Wednesday, February 16, 2011

Basketball Chuck's

Did you know that Chuck Taylor Converse All-Stars shoes were originally produced in 1917 in an attempt to capture the basketball shoe market?

I’ve worn Converse shoes off and on since about second grade and I have always found them to be comfortable and unique. I even wore my Converse shoes during basketball tryouts in seventh grade. Wearing Chuck Taylor shoes during the day and wearing them during athletics are two completely different scenarios but I am not going to gripe about how painful it is to rebound in Chuck’s. Instead, I’m going to tell you about how I broke my hand wearing my classic blue Chuck Taylor’s.

I wasn’t the best basketball player. Just the year before, in sixth grade, I scored only six points the whole season. However, on defense I was an unstoppable force. I could steal the ball quicker than Satan steals an unlucky soul. I would fly across the court with disregard for life or limb. In fact, I was so great at defense that I was willing to break my hand for a team that I was trying out for.

The day the bones in my hand choose to leave it’s God given position: I was on a 3-on-3-scrimmage team. I must say I was on my game this day. Sure I wasn’t scoring points but that just wasn’t my style. I was working the defensive skills putting my hands in the face of my opponents, blocking shots and passes left and right. You could hear the sound of my Converse soles rubbing on the ground as I left smudge marks on the court. Then all of the sudden my teammate missed a shot and as I dove for the ball saving the shot from the damnation of being turned over: my left hand was smashed under the weight of my chest as I fell to the floor.

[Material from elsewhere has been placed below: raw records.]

-- ==== Sys2Proof/Machine/Tap.lean ====
section
/-! DEFINITION. The debug port J3 (19 R447, R449, Table 19-18). Each command is one instruction with one scan of its data register: the
capture goes out, then the update acts. -/

namespace Sys2Proof.Machine

open Sys2Proof

/-- What a scan captured. -/
def State.tapOut (s : State) (n : Nat) : State := s.emit (.tap (BitVec.ofNat 66 n))

/-- The port is powered, and the instruction is shifted in. -/
def State.tap (s : State) (ir : Byte) (f : State → State) : Result :=
  .next (if s.pow.stage == .off then s else f { s with sec := { s.sec with tapIr := ir } })

/-! ### Instructions of every state -/

def idcode : Nat := put (Config.stepping.toNat % 16) 28 + put 0x5A54 12 + put 0x2B7 1 + 1

def execTapIdcode (s : State) : Result := s.tap 0x01 fun t => t.tapOut idcode

def execTapSample (s : State) : Result := s.tap 0x02 fun t => t.tapOut t.pow.contacts.toNat

/-- Test-Logic-Reset selects IDCODE's register, as IEEE 1149.1 has it (log 51). -/
def execTrstAssert (s : State) : Result := s.tap 0x01 fun t => t

/-! ### Debug registers: closed, they capture zeros and update nothing -/

def State.tapDebug (s : State) (ir : Byte) (f : State → State) : Result :=
  s.tap ir fun t => if t.sec.debugSt == .closed then t.tapOut 0 else f t

def execTapDbgAddr (a : BitVec 48) (s : State) : Result :=
  s.tapDebug 0x20 fun t => (t.tapOut t.sec.tapAddr.toNat).setSec { t.sec with tapAddr := a }

/-- The capture of DBG_DATA: the data of the last completed read, and ERR; no access runs across commands, so BUSY is 0. -/
def State.tapCapture (s : State) : State := s.tapOut (put (b2n s.sec.tapErr) 65 + s.sec.tapData.toNat)

/-- The access is over: DBG_ADDR moves on by 8. -/
def State.tapDone (s : State) (err : Bool) (data : Word) : State :=
  s.setSec { s.sec with tapErr := err, tapData := data, tapAddr := s.sec.tapAddr + 8 }

def regWindow : Nat := 0x30000000000
def cflWindow : Nat := 0x30100000000

/-- A word of the trace ring (20 R463). -/
def State.inTrace (s : State) (a : Nat) : Bool :=
  let b := d2Base + s.traceBase.toNat * gib
  b ≤ a && a < b + gib

/-- A cluster that sleeps wakes for an access to its window (21 R477). -/
def State.wakeFor (s : State) (a : Nat) : State :=
  match locate a with
  | .sram cl _ =>
    let c := s.cluster cl
    if c.pstate = 0 then s
    else
      let t := if c.pstate = 2 || (c.pstate = 3 && c.wakeFrom = 2) then s.zeroiseCluster cl else s
      (t.updCluster cl fun x => { x with pstate := 0, wakeFrom := 0 }).doWakeWrites cl
  | _ => s

/-- A memory read: an uncorrectable word is an error (09 R215). -/
def State.tapMem (s : State) (a : Nat) : State :=
  let t := s.wakeFor a
  match locate a with
  | .unpopulated => t.tapDone true t.sec.tapData
  | _ =>
    let g := t.readMem a 8
    if g.ues ≠ [] then g.st.tapDone true g.st.sec.tapData else g.st.tapDone false (BitVec.ofNat 64 (ofBytes g.data))

/-- 8 bytes of the configuration flash, at level 0 only. -/
def State.cflWord (s : State) (a : Nat) : Word :=
  if s.sec.level = 0 then BitVec.ofNat 64 (ofBytes ((List.range 8).map fun i => s.cflByte (a + i))) else 0

/-- A read at DBG_ADDR as the debug state allows. -/
def State.tapRead (s : State) : State :=
  let a := s.sec.tapAddr.toNat
  if a % 8 ≠ 0 then s.tapDone true s.sec.tapData
  else if regWindow ≤ a && a < regWindow + 0x4000000 then
    let r := s.windowReg .mgmt (a - regWindow)
    r.1.tapDone false r.2
  else if s.sec.debugSt == .openNi then
    if s.inTrace a then s.tapMem a else s.tapDone false 0
  else if cflWindow ≤ a && a < cflWindow + cflSize then s.tapDone false (s.cflWord (a - cflWindow))
  else s.tapMem a

def execTapDbgDataRead (s : State) : Result := s.tapDebug 0x21 fun t => t.tapCapture.tapRead

/-- A write at DBG_ADDR: OPEN_INV writes every memory and register; the configuration flash is read only (01 Table 1-5). -/
def State.tapWrite (s : State) (v : Word) : State :=
  let a := s.sec.tapAddr.toNat
  let d := s.sec.tapData
  if a % 8 ≠ 0 then s.tapDone true d
  else if s.sec.debugSt == .openNi then s.tapDone false d
  else if regWindow ≤ a && a < regWindow + 0x4000000 then (s.writeWindow .mgmt (a - regWindow) v).tapDone false d
  else match locate a with
    | .unpopulated => s.tapDone true d
    | _ => ((s.wakeFor a).writeMem a (whole (toBytes v.toNat 8))).tapDone false d

def execTapDbgDataWrite (v : Word) (s : State) : Result := s.tapDebug 0x21 fun t => t.tapCapture.tapWrite v

/-- The capture of DBG_CTL. -/
def State.tapCtl (s : State) : State := s.tapOut (put (b2n s.mgmt.halted) 2 + s.sec.debugSt.code)

def execTapDbgCtlHalt (s : State) : Result :=
  s.tapDebug 0x22 fun t =>
    let u := t.tapCtl
    if u.sec.debugSt == .openInv then { u with mgmt := { u.mgmt with halted := true } } else u

/-- Firmware runs on, with the commands that came meanwhile. -/
def execTapDbgCtlResume (s : State) : Result :=
  s.tapDebug 0x22 fun t =>
    let u := t.tapCtl
    if u.sec.debugSt == .openInv && u.mgmt.halted then
      State.runAll { u with mgmt := { u.mgmt with halted := false, beatAt := u.time } } Held.isWake
    else u

end Sys2Proof.Machine
end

A shocking pain traveled up my arm as I stood to my feet. When I looked at my hand I knew right away… something’s not right. My pinky finger was a good inch off the side of my hand, my ring and middle fingers had nearly changed positions and all three of these knuckles formed one giant knuckle on my middle finger. My Chuck Taylor’s and I floated over to my coach and I said, “Coach, I think I broke my hand.” He told me I just dislocated it but I thought it would be wise to go to the hospital.

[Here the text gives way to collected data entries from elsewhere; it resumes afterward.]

-- ==== Sys2Proof/Certificates/Slice0/Obligations.lean ====
section
/-! DEFINITION. The statements for the provers. What a statement says of an instruction of a sliver core holds once the core issues
it (Claims.ready); the state after its fetch is Claims.fetched, which differs from the state before only by what reading the
instruction word does to the error counters. -/

namespace Sys2Proof.Claims

open Sys2Proof Sys2Proof.Machine

/-! ### Sliver instructions -/

/-- The state once the n bytes of the instruction at the core's PC are read. -/
def fetched (s : State) (c : CoreId) (n : Nat) : State := (s.readMem (clusterAddr c.cl (s.core c).pc.toNat) n).st

/-- Core c issues an instruction of n bytes at its PC now: it runs, its PC lies in its instruction memory, the word reads without
an uncorrectable error (02 R33, R34), and no register named awaits a load. -/
def ready (s : State) (c : CoreId) (n : Nat) (regs : List Reg) : Bool :=
  s.issues c && fetchable c (s.core c).pc && (n == 4 || fetchable c ((s.core c).pc + 4)) &&
    (s.readMem (clusterAddr c.cl (s.core c).pc.toNat) n).ues.isEmpty && regs.all fun r => !(s.core c).awaits r

/-- t is s but for core c, which is k. -/
def onlyCore (s t : State) (c : CoreId) (k : Core) : Prop :=
  t.core c = k ∧ (∀ d, d ≠ c → t.core d = s.core d) ∧ { t with cores := s.cores } = s

/-- An instruction of n bytes completed and did nothing but change its core to k, which then moved on. -/
def completed (s t : State) (c : CoreId) (n : Nat) (k : Core) : Prop :=
  onlyCore s t c { k with pc := k.pc + BitVec.ofNat 32 n, retired := k.retired + 1 }

/-- Table 3-4, major 0x01, on mathematical integers: v is the result of op on a and b. -/
def aluMeans (op : AluOp) (a b v : Word) : Prop :=
  let n := b.toNat % 64
  match op with
  | .add => v.toNat = (a.toNat + b.toNat) % 2 ^ 64
  | .sub => v.toNat = (a.toNat + (2 ^ 64 - b.toNat)) % 2 ^ 64
  | .and => ∀ i, v.getLsbD i = (a.getLsbD i && b.getLsbD i)
  | .or => ∀ i, v.getLsbD i = (a.getLsbD i || b.getLsbD i)
  | .xor => ∀ i, v.getLsbD i = (a.getLsbD i != b.getLsbD i)
  | .sll => v.toNat = a.toNat * 2 ^ n % 2 ^ 64
  | .srl => v.toNat = a.toNat / 2 ^ n
  | .sra => v.toInt = a.toInt / 2 ^ n
  | .ror => ∀ i, i < 64 → v.getLsbD i = a.getLsbD ((i + n) % 64)
  | .slt => v = if a.toInt < b.toInt then 1 else 0
  | .sltu => v = if a.toNat < b.toNat then 1 else 0
  | .min => v.toInt = min a.toInt b.toInt
  | .max => v.toInt = max a.toInt b.toInt
  | .minu => v.toNat = min a.toNat b.toNat
  | .maxu => v.toNat = max a.toNat b.toNat
  | .clz => v.toNat ≤ 64 ∧ (∀ i, 64 - v.toNat ≤ i → a.getLsbD i = false) ∧ (v.toNat < 64 → a.getLsbD (63 - v.toNat) = true)
  | .ctz => v.toNat ≤ 64 ∧ (∀ i, i < v.toNat → a.getLsbD i = false) ∧ (v.toNat < 64 → a.getLsbD v.toNat = true)
  | .popc => v.toNat = ((List.range 64).filter fun i => a.getLsbD i).length

/-- Table 3-5, majors 0x02 to 0x07, on mathematical integers. -/
def immMeans (op : ImmOp) (a : Word) (imm : BitVec 16) (v : Word) : Prop :=
  match op with
  | .addi => v.toNat = ((a.toNat : Int) + imm.toInt + 2 ^ 64).toNat % 2 ^ 64
  | .andi => ∀ i, i < 64 → v.getLsbD i = (a.getLsbD i && imm.getLsbD (min i 15))
  | .ori => ∀ i, i < 64 → v.getLsbD i = (a.getLsbD i || imm.getLsbD i)
  | .xori => ∀ i, i < 64 → v.getLsbD i = (a.getLsbD i != imm.getLsbD i)
  | .slti => v = if a.toInt < imm.toInt then 1 else 0
  | .sltiu => v = if a.toNat < (imm.toInt % 2 ^ 64).toNat then 1 else 0

/-- SHIFTI by the fields of imm16 (Table 3-5). -/
def shiftMeans (a : Word) (imm : BitVec 16) (v : Word) : Prop :=
  let n := imm.toNat % 64
  match imm.toNat / 64 % 4 with
  | 0 => v.toNat = a.toNat * 2 ^ n % 2 ^ 64
  | 1 => v.toNat = a.toNat / 2 ^ n
  | 2 => v.toInt = a.toInt / 2 ^ n
  | _ => ∀ i, i < 64 → v.getLsbD i = a.getLsbD ((i + n) % 64)

/-- Table 3-4, major 0x09, FUNC 0 to 2: the low half, or the high half of the signed or unsigned product. -/
def mulMeans (op : MulOp) (a b v : Word) : Prop :=
  match op with
  | .mul => v.toNat = a.toNat * b.toNat % 2 ^ 64
  | .mulh => v.toInt = a.toInt * b.toInt / 2 ^ 64
  | .mulhu => v.toNat = a.toNat * b.toNat / 2 ^ 64

/-- Table 3-4 and R75: quotient q and remainder r with a = q * b + r, truncated toward zero; the corners as R75 names them. -/
def divMeans (op : DivOp) (a b v : Word) : Prop :=
  match op with
  | .div =>
    if b = 0 then v.toNat = 0xFFFFFFFFFFFFFFFF
    else if a.toInt = -2 ^ 63 ∧ b.toInt = -1 then v.toInt = -2 ^ 63
    else v.toInt = a.toInt.tdiv b.toInt
  | .rem =>
    if b = 0 then v = a
    else if a.toInt = -2 ^ 63 ∧ b.toInt = -1 then v = 0
    else v.toInt = a.toInt - a.toInt.tdiv b.toInt * b.toInt
  | .divu => if b = 0 then v.toNat = 0xFFFFFFFFFFFFFFFF else v.toNat = a.toNat / b.toNat
  | .remu => if b = 0 then v = a else v.toNat = a.toNat % b.toNat

/-- What stays of an exception that core c of s is delivered now, so that a halt request of this cycle finds it pending (02 R65): how the
core stood, which bits of ev CLU_EVENT did not yet hold, and what was reported. -/
def deliveredNow (s : State) (c : CoreId) (ev : BitVec 4) : Delivered :=
  { cycle := s.cycle, mode := (s.core c).mode, pc := (s.core c).pc, inHandler := (s.core c).inHandler
    event := ev &&& ~~~(s.cluster c.cl).event, report := ev }

/-- R61, R62, R65: exception cause, at the core's PC, is recorded; a core that is halting keeps it pending, a core with a handler
that it is not in continues there, and any other is FAULTED with CLU_EVENT.CORE_FAULT set and reported. -/
def tookException (s t : State) (c : CoreId) (cause : Byte) (addr : Option Nat) : Prop :=
  let k := s.core c
  let r : Core := { k with
    cause := cause, excPc := k.pc, nested := k.inHandler
    excAddr := match addr with
      | some a => BitVec.ofNat 48 a
      | none => k.excAddr }
  if k.haltReq then onlyCore s t c { r with excPending := true }
  else if !k.inHandler && k.handler ≠ 0 then
    onlyCore s t c { r with
      excPending := false, pc := k.handler, mode := .running, inHandler := true, delivered := some (deliveredNow s c 0) }
  else
    t.core c = { r with
      excPending := false, mode := .faulted, haltReq := false, wait := none, delivered := some (deliveredNow s c 2) } ∧
    (∀ d, d ≠ c → t.core d = s.core d) ∧
    t.cluster c.cl = { s.cluster c.cl with event := (s.cluster c.cl).event ||| 2 } ∧
    (∀ d, d ≠ c.cl → t.cluster d = s.cluster d) ∧
    t.outbox = s.outbox ++ [.eventToMgmt c.cl 2] ∧
    t.setAt = SMap.set (fun _ => 0) s.setAt (W1c.event c.cl 1).key (s.cycle + 1) ∧
    { t with cores := s.cores, clusters := s.clusters, outbox := s.outbox, setAt := s.setAt } = s

/-- A W1C bit was set in this cycle, so that a write of 1 in it leaves the bit (00 R6). -/
def nowSet (s : State) (b : W1c) : State := { s with setAt := SMap.set (fun _ => 0) s.setAt b.key (s.cycle + 1) }

/-- The core continues at an address with its other fields as in k, or takes exception 0x02 there when it cannot be fetched
(R87). -/
def continued (s t : State) (c : CoreId) (k : Core) (target : W32) : Prop :=
  (fetchable c target = true → onlyCore s t c { k with pc := target, retired := k.retired + 1 }) ∧
  (fetchable c target = false → tookException (s.setCore c { k with pc := target, retired := k.retired + 1 }) t c 2 none)

/-- R85: the comparison of each branch. -/
def branchMeans (op : BrOp) (a b : Word) : Prop :=
  match op with
  | .beq => a = b
  | .bne => a ≠ b
  | .blt => a.toInt < b.toInt
  | .bge => b.toInt ≤ a.toInt
  | .bltu => a.toNat < b.toNat
  | .bgeu => b.toNat ≤ a.toNat

/-- Little-endian value of bytes (00 R3). -/
def leValue : List Byte → Nat
  | [] => 0
  | b :: d => b.toNat + 256 * leValue d

/-- Table 3-6: what a scalar load of n bytes writes for the value v of those bytes. -/
def loadMeans (sz : LdSize) (v : Nat) (w : Word) : Prop :=
  match sz with
  | .lb => w.toInt = if v < 2 ^ 7 then (v : Int) else (v : Int) - 2 ^ 8
  | .lh => w.toInt = if v < 2 ^ 15 then (v : Int) else (v : Int) - 2 ^ 16
  | .lw => w.toInt = if v < 2 ^ 31 then (v : Int) else (v : Int) - 2 ^ 32
  | .lbu | .lhu | .lwu | .ld => w.toNat = v

def loadBytes : LdSize → Nat
  | .lb | .lbu => 1
  | .lh | .lhu => 2
  | .lw | .lwu => 4
  | .ld => 8

def storeBytes : StSize → Nat
  | .sb => 1
  | .sh => 2
  | .sw => 4
  | .sd => 8

/-- One more load of core c is outstanding, and the core moved past its instruction (02 R36). -/
def loadIssued (s t : State) (c : CoreId) (kind : LoadKind) (m v : Nat) : Prop :=
  let k := s.core c
  onlyCore s t c { k with
    loads := k.loads ++ [{ kind := kind, addr := m, vaddr := v, seq := k.memSeq, issued := s.cycle, aged := false, pc := k.pc }]
    memSeq := k.memSeq + 1, pc := k.pc + 4 }

/-- One more store of core c is buffered, and its instruction completed (02 R36). -/
def storeBuffered (s t : State) (c : CoreId) (m : Nat) (d : Slot) (mask : Word) : Prop :=
  let k := s.core c
  onlyCore s t c { k with
    stores := k.stores ++ [{ addr := m, data := d, mask := mask, seq := k.memSeq, after := k.storeFence, issued := s.cycle,
                             aged := false }]
    memSeq := k.memSeq + 1, pc := k.pc + 4, retired := k.retired + 1 }

/-- A machine check of core c in u has none but its own effects: the core is not in RESET, no halt request of this cycle stands, and no
job of its partition is being started (02 R63, R65, 17 R393). -/
def plainCheck (u : State) (c : CoreId) : Prop :=
  (u.core c).mode ≠ .reset ∧ (u.core c).haltedNow u.cycle = false ∧
    ∀ p, u.partOf c.cl = some p → (u.part p).job.state ≠ .restoring ∧ (u.part p).job.state ≠ .loading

I waited nearly an hour for my mom to come pick me up from the tryouts and take me to the hospital. It seemed like days before the hospital staff called me to the back. My hand wasn’t very painful until I looked down and reminded myself; that should probably hurt. It felt like I had no hand at the end of my arm, just space. The nurses took an X-ray of my mangled hand and I waited for a doctor to come in the room to tell me the news.

As Doogie Howser, M.D walked in the room he held the X-ray in his hand and as he continued to look at the film he said, “Well I don’t see any breaks,” then he glanced at my malformed hand and said, “Let me check the X-ray again.” I immediately felt like I was receiving topnotch care. The young doctor walked back in the room after only a minute and said, “Yeah there are numerous breaks in your hand.” I said, “you think” and felt hopeful about my abilities to someday become a doctor.

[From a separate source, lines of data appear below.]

/-! ### The outbox, the log and the free-value counter -/

@[simp] theorem State.core_drawn (d : CoreId) : s.drawn.core d = s.core d := rfl
@[simp] theorem State.cluster_drawn (d : Fin 32) : s.drawn.cluster d = s.cluster d := rfl
@[simp] theorem State.part_drawn (d : Fin 12) : s.drawn.part d = s.part d := rfl
@[simp] theorem State.link_drawn (d : Fin 36) : s.drawn.link d = s.link d := rfl
@[simp] theorem State.fn_drawn (d : FnId) : s.drawn.fn d = s.fn d := rfl
@[simp] theorem State.die_drawn (d : DieId) : s.drawn.die d = s.die d := rfl
@[simp] theorem State.chan_drawn (d : Fin 64) : s.drawn.chan d = s.chan d := rfl
@[simp] theorem State.ldpcOf_drawn (d : Fin 16) : s.drawn.ldpcOf d = s.ldpcOf d := rfl
@[simp] theorem State.port_drawn (d : Port) : s.drawn.port d = s.port d := rfl
@[simp] theorem State.injectOf_drawn (d : Fin 3) : s.drawn.injectOf d = s.injectOf d := rfl
@[simp] theorem State.pending_drawn  : s.drawn.pending = s.pending := rfl
@[simp] theorem State.time_drawn  : s.drawn.time = s.time := rfl
@[simp] theorem State.cycle_drawn  : s.drawn.cycle = s.cycle := rfl
@[simp] theorem State.variant_drawn  : s.drawn.variant = s.variant := rfl
@[simp] theorem State.outbox_drawn  : s.drawn.outbox = s.outbox := rfl
@[simp] theorem State.mem_drawn  : s.drawn.mem = s.mem := rfl
@[simp] theorem State.cfl_drawn  : s.drawn.cfl = s.cfl := rfl
@[simp] theorem State.tags_drawn  : s.drawn.tags = s.tags := rfl
@[simp] theorem State.flips_drawn  : s.drawn.flips = s.flips := rfl
@[simp] theorem State.nougat_drawn  : s.drawn.nougat = s.nougat := rfl
@[simp] theorem State.nss_drawn  : s.drawn.nss = s.nss := rfl
@[simp] theorem State.nsMap_drawn  : s.drawn.nsMap = s.nsMap := rfl
@[simp] theorem State.mgmt_drawn  : s.drawn.mgmt = s.mgmt := rfl
@[simp] theorem State.pow_drawn  : s.drawn.pow = s.pow := rfl
@[simp] theorem State.sec_drawn  : s.drawn.sec = s.sec := rfl
@[simp] theorem State.fab_drawn  : s.drawn.fab = s.fab := rfl
@[simp] theorem State.arb_drawn  : s.drawn.arb = s.arb := rfl
@[simp] theorem State.san_drawn  : s.drawn.san = s.san := rfl
@[simp] theorem State.modLog_drawn  : s.drawn.modLog = s.modLog := rfl
@[simp] theorem State.setAt_drawn  : s.drawn.setAt = s.setAt := rfl
@[simp] theorem State.buffer_drawn  : s.drawn.buffer = s.buffer := rfl
@[simp] theorem State.cwords_drawn  : s.drawn.cwords = s.cwords := rfl
@[simp] theorem State.rootRecs_drawn  : s.drawn.rootRecs = s.rootRecs := rfl
@[simp] theorem State.locks_drawn  : s.drawn.locks = s.locks := rfl
@[simp] theorem State.heldCmds_drawn  : s.drawn.heldCmds = s.heldCmds := rfl
@[simp] theorem State.core_emit (o : Out) (d : CoreId) : (s.emit o).core d = s.core d := rfl
@[simp] theorem State.cluster_emit (o : Out) (d : Fin 32) : (s.emit o).cluster d = s.cluster d := rfl
@[simp] theorem State.part_emit (o : Out) (d : Fin 12) : (s.emit o).part d = s.part d := rfl
@[simp] theorem State.link_emit (o : Out) (d : Fin 36) : (s.emit o).link d = s.link d := rfl
@[simp] theorem State.fn_emit (o : Out) (d : FnId) : (s.emit o).fn d = s.fn d := rfl
@[simp] theorem State.die_emit (o : Out) (d : DieId) : (s.emit o).die d = s.die d := rfl
@[simp] theorem State.chan_emit (o : Out) (d : Fin 64) : (s.emit o).chan d = s.chan d := rfl
@[simp] theorem State.ldpcOf_emit (o : Out) (d : Fin 16) : (s.emit o).ldpcOf d = s.ldpcOf d := rfl
@[simp] theorem State.port_emit (o : Out) (d : Port) : (s.emit o).port d = s.port d := rfl
@[simp] theorem State.injectOf_emit (o : Out) (d : Fin 3) : (s.emit o).injectOf d = s.injectOf d := rfl
@[simp] theorem State.pending_emit (o : Out) : (s.emit o).pending = s.pending := rfl
@[simp] theorem State.time_emit (o : Out) : (s.emit o).time = s.time := rfl
@[simp] theorem State.cycle_emit (o : Out) : (s.emit o).cycle = s.cycle := rfl
@[simp] theorem State.freeCtr_emit (o : Out) : (s.emit o).freeCtr = s.freeCtr := rfl
@[simp] theorem State.variant_emit (o : Out) : (s.emit o).variant = s.variant := rfl
@[simp] theorem State.mem_emit (o : Out) : (s.emit o).mem = s.mem := rfl
@[simp] theorem State.cfl_emit (o : Out) : (s.emit o).cfl = s.cfl := rfl
@[simp] theorem State.tags_emit (o : Out) : (s.emit o).tags = s.tags := rfl
@[simp] theorem State.flips_emit (o : Out) : (s.emit o).flips = s.flips := rfl
@[simp] theorem State.nougat_emit (o : Out) : (s.emit o).nougat = s.nougat := rfl
@[simp] theorem State.nss_emit (o : Out) : (s.emit o).nss = s.nss := rfl
@[simp] theorem State.nsMap_emit (o : Out) : (s.emit o).nsMap = s.nsMap := rfl
@[simp] theorem State.mgmt_emit (o : Out) : (s.emit o).mgmt = s.mgmt := rfl
@[simp] theorem State.pow_emit (o : Out) : (s.emit o).pow = s.pow := rfl
@[simp] theorem State.sec_emit (o : Out) : (s.emit o).sec = s.sec := rfl
@[simp] theorem State.fab_emit (o : Out) : (s.emit o).fab = s.fab := rfl
@[simp] theorem State.arb_emit (o : Out) : (s.emit o).arb = s.arb := rfl
@[simp] theorem State.san_emit (o : Out) : (s.emit o).san = s.san := rfl
@[simp] theorem State.modLog_emit (o : Out) : (s.emit o).modLog = s.modLog := rfl
@[simp] theorem State.setAt_emit (o : Out) : (s.emit o).setAt = s.setAt := rfl
@[simp] theorem State.buffer_emit (o : Out) : (s.emit o).buffer = s.buffer := rfl
@[simp] theorem State.cwords_emit (o : Out) : (s.emit o).cwords = s.cwords := rfl
@[simp] theorem State.rootRecs_emit (o : Out) : (s.emit o).rootRecs = s.rootRecs := rfl
@[simp] theorem State.locks_emit (o : Out) : (s.emit o).locks = s.locks := rfl
@[simp] theorem State.heldCmds_emit (o : Out) : (s.emit o).heldCmds = s.heldCmds := rfl
@[simp] theorem State.core_log (k : LogKind) (d : CoreId) : (s.log k).core d = s.core d := rfl
@[simp] theorem State.cluster_log (k : LogKind) (d : Fin 32) : (s.log k).cluster d = s.cluster d := rfl
@[simp] theorem State.part_log (k : LogKind) (d : Fin 12) : (s.log k).part d = s.part d := rfl
@[simp] theorem State.link_log (k : LogKind) (d : Fin 36) : (s.log k).link d = s.link d := rfl
@[simp] theorem State.fn_log (k : LogKind) (d : FnId) : (s.log k).fn d = s.fn d := rfl
@[simp] theorem State.die_log (k : LogKind) (d : DieId) : (s.log k).die d = s.die d := rfl
@[simp] theorem State.chan_log (k : LogKind) (d : Fin 64) : (s.log k).chan d = s.chan d := rfl
@[simp] theorem State.ldpcOf_log (k : LogKind) (d : Fin 16) : (s.log k).ldpcOf d = s.ldpcOf d := rfl
@[simp] theorem State.port_log (k : LogKind) (d : Port) : (s.log k).port d = s.port d := rfl
@[simp] theorem State.injectOf_log (k : LogKind) (d : Fin 3) : (s.log k).injectOf d = s.injectOf d := rfl
@[simp] theorem State.pending_log (k : LogKind) : (s.log k).pending = s.pending := rfl
@[simp] theorem State.time_log (k : LogKind) : (s.log k).time = s.time := rfl
@[simp] theorem State.cycle_log (k : LogKind) : (s.log k).cycle = s.cycle := rfl
@[simp] theorem State.freeCtr_log (k : LogKind) : (s.log k).freeCtr = s.freeCtr := rfl
@[simp] theorem State.variant_log (k : LogKind) : (s.log k).variant = s.variant := rfl
@[simp] theorem State.outbox_log (k : LogKind) : (s.log k).outbox = s.outbox := rfl
@[simp] theorem State.mem_log (k : LogKind) : (s.log k).mem = s.mem := rfl
@[simp] theorem State.cfl_log (k : LogKind) : (s.log k).cfl = s.cfl := rfl
@[simp] theorem State.tags_log (k : LogKind) : (s.log k).tags = s.tags := rfl
@[simp] theorem State.flips_log (k : LogKind) : (s.log k).flips = s.flips := rfl
@[simp] theorem State.nougat_log (k : LogKind) : (s.log k).nougat = s.nougat := rfl
@[simp] theorem State.nss_log (k : LogKind) : (s.log k).nss = s.nss := rfl
@[simp] theorem State.nsMap_log (k : LogKind) : (s.log k).nsMap = s.nsMap := rfl
@[simp] theorem State.mgmt_log (k : LogKind) : (s.log k).mgmt = s.mgmt := rfl
@[simp] theorem State.pow_log (k : LogKind) : (s.log k).pow = s.pow := rfl
@[simp] theorem State.sec_log (k : LogKind) : (s.log k).sec = s.sec := rfl
@[simp] theorem State.fab_log (k : LogKind) : (s.log k).fab = s.fab := rfl
@[simp] theorem State.arb_log (k : LogKind) : (s.log k).arb = s.arb := rfl
@[simp] theorem State.san_log (k : LogKind) : (s.log k).san = s.san := rfl
@[simp] theorem State.freeCtr_drawn : s.drawn.freeCtr = s.freeCtr + 1 := rfl
@[simp] theorem State.outbox_emit (o : Out) : (s.emit o).outbox = s.outbox ++ [o] := rfl
@[simp] theorem State.modLog_log (k : LogKind) : (s.log k).modLog = s.modLog ++ [k] := rfl
@[simp] theorem State.setAt_log (k : LogKind) : (s.log k).setAt = s.setAt := rfl
@[simp] theorem State.buffer_log (k : LogKind) : (s.log k).buffer = s.buffer := rfl
@[simp] theorem State.cwords_log (k : LogKind) : (s.log k).cwords = s.cwords := rfl
@[simp] theorem State.rootRecs_log (k : LogKind) : (s.log k).rootRecs = s.rootRecs := rfl
@[simp] theorem State.locks_log (k : LogKind) : (s.log k).locks = s.locks := rfl
@[simp] theorem State.heldCmds_log (k : LogKind) : (s.log k).heldCmds = s.heldCmds := rfl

A specialist was called to the hospital to fix my deformed hand. When the new doctor walked in he seemed to know what he was doing. He was wearing regular clothes, not the normal scrubs with a lab coat. The new smart doctor said he was at a baseball game when he was paged to come to the hospital. He didn’t seem to mind being called away from the game… until he put my hand back in place; it was as if he was taking out some rage on my poor hand. No one told me that he was going to do the repositioning of my fingers right there in the room with no numbing or laughing gas. It felt like he was getting me back for missing his baseball game.

The doctor gently grabbed my hand and quickly turned my fingers straight and bent it forward. There was no warning, no breath held, no nothing; I just screamed. Then he wrapped my hand with a bandage and splint and said, “You’re going to want to take a lot of ibuprofen.” I left the hospital with my hand throbbing in pain and I felt like I may have wanted to leave it messed up with the unbearable pain I was feeling having it fixed.

I didn’t make the team season and I officially retired from basketball from that day forward. The scuffmarks my Converse shoes left on the court that day is proof of my dedication to the team. Of course, my messed up middle finger is proof that I made a doctor miss a baseball game.